Le Confessioni, che sono il primo dialogo moderno con la propria coscienza, il ruolo del libero arbitrio, lo sguardo rivolto alla Città di Dio: in che modo, la lezione di Agostino ci parla ancora oggi?
«La storia di Agostino è sempre attuale, perché racconta il dramma di un uomo che cerca Dio e, allo stesso tempo, un dramma di Dio che cerca l’uomo. Agostino ci racconta continuamente del cammino inquieto sul quale andava cercando qualcosa di più, ma alla fine è stato Dio che ha convertito lui con la sua Grazia. Il cammino di Agostino è in realtà il cammino di qualsiasi persona che impara ad ascoltare la propria coscienza, mettendola sempre in relazione con il proprio cuore e con la concretezza dei tanti “segni” che, ogni giorno, ciascuno di noi riceve per essere aiutato a capire che esiste un Oltre. Lo stesso Dio, che ha capovolto gli schemi di Agostino, capovolge oggi anche i nostri schemi. Il tutto, va solo saputo interpretare con gli occhi della ragione e della fede. É lo stesso Dio che ci rende inquieti, ci cerca, ci sveglia, ci attira, ci purifica, ci guida verso di Sé, e, infine, ci riempie di gioia. E lo fa con i suoi modi, molto simili a quelli che hanno conquistato Agostino.

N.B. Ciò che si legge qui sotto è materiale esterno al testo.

/-! ## setExchange -/

@[simp] theorem State.setExchange_resetPin (s : State) (i : EntryIndex) (x : Exchange) : (s.setExchange i x).resetPin = s.resetPin := rfl
@[simp] theorem State.setExchange_clock (s : State) (i : EntryIndex) (x : Exchange) : (s.setExchange i x).clock = s.clock := rfl
@[simp] theorem State.setExchange_portI (s : State) (i : EntryIndex) (x : Exchange) : (s.setExchange i x).portI = s.portI := rfl
@[simp] theorem State.setExchange_portT0 (s : State) (i : EntryIndex) (x : Exchange) : (s.setExchange i x).portT0 = s.portT0 := rfl
@[simp] theorem State.setExchange_portT1 (s : State) (i : EntryIndex) (x : Exchange) : (s.setExchange i x).portT1 = s.portT1 := rfl
@[simp] theorem State.setExchange_holdQueue (s : State) (i : EntryIndex) (x : Exchange) : (s.setExchange i x).holdQueue = s.holdQueue := rfl
@[simp] theorem State.setExchange_startList (s : State) (i : EntryIndex) (x : Exchange) : (s.setExchange i x).startList = s.startList := rfl
@[simp] theorem State.setExchange_lease (s : State) (i : EntryIndex) (x : Exchange) : (s.setExchange i x).lease = s.lease := rfl
@[simp] theorem State.setExchange_warmPending (s : State) (i : EntryIndex) (x : Exchange) : (s.setExchange i x).warmPending = s.warmPending := rfl
@[simp] theorem State.setExchange_bankA (s : State) (i : EntryIndex) (x : Exchange) : (s.setExchange i x).bankA = s.bankA := rfl
@[simp] theorem State.setExchange_bankB (s : State) (i : EntryIndex) (x : Exchange) : (s.setExchange i x).bankB = s.bankB := rfl
@[simp] theorem State.setExchange_active (s : State) (i : EntryIndex) (x : Exchange) : (s.setExchange i x).active = s.active := rfl
@[simp] theorem State.setExchange_generation (s : State) (i : EntryIndex) (x : Exchange) : (s.setExchange i x).generation = s.generation := rfl
@[simp] theorem State.setExchange_dirty (s : State) (i : EntryIndex) (x : Exchange) : (s.setExchange i x).dirty = s.dirty := rfl
@[simp] theorem State.setExchange_resync (s : State) (i : EntryIndex) (x : Exchange) : (s.setExchange i x).resync = s.resync := rfl
@[simp] theorem State.setExchange_alerts (s : State) (i : EntryIndex) (x : Exchange) : (s.setExchange i x).alerts = s.alerts := rfl
@[simp] theorem State.setExchange_dropped (s : State) (i : EntryIndex) (x : Exchange) : (s.setExchange i x).dropped = s.dropped := rfl
@[simp] theorem State.setExchange_batch (s : State) (i : EntryIndex) (x : Exchange) : (s.setExchange i x).batch = s.batch := rfl
@[simp] theorem State.setExchange_sequence (s : State) (i : EntryIndex) (x : Exchange) : (s.setExchange i x).sequence = s.sequence := rfl
@[simp] theorem State.setExchange_freeCells (s : State) (i : EntryIndex) (x : Exchange) : (s.setExchange i x).freeCells = s.freeCells := rfl
@[simp] theorem State.setExchange_rotation (s : State) (i : EntryIndex) (x : Exchange) : (s.setExchange i x).rotation = s.rotation := rfl
@[simp] theorem State.setExchange_freeCount (s : State) (i : EntryIndex) (x : Exchange) : (s.setExchange i x).freeCount = s.freeCount := rfl
@[simp] theorem State.setExchange_pending (s : State) (i : EntryIndex) (x : Exchange) : (s.setExchange i x).pending = s.pending := rfl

Agostino è conosciuto tanto per l’intensità della sua espressione come per l’intensità della sua esperienza personale. Ogni parola delle Confessioni è tanto profonda. A volte, una riga salta fuori dal testo e ti attira l’attenzione con la sua bellezza: tocca una corda all’interno del cuore, e puoi riconoscere la verità di Agostino come la tua verità. Il libro delle Confessioni è sempre moderno, perché capace di raggiungere il lettore, di qualsiasi tempo, nel suo intimo. Personalmente, suggerisco sempre di non leggerlo durante tempi lunghi, come si fa per esempio con un romanzo. Ci sono dei detti corti che possono penetrare. D’accordo, ci sono alcune parti dove si può leggere con più velocità e coprire più terreno. Però attenzione! Leggendo veloce, si possono perdere di vista alcuni diamanti nascosti e qualche vena d’oro».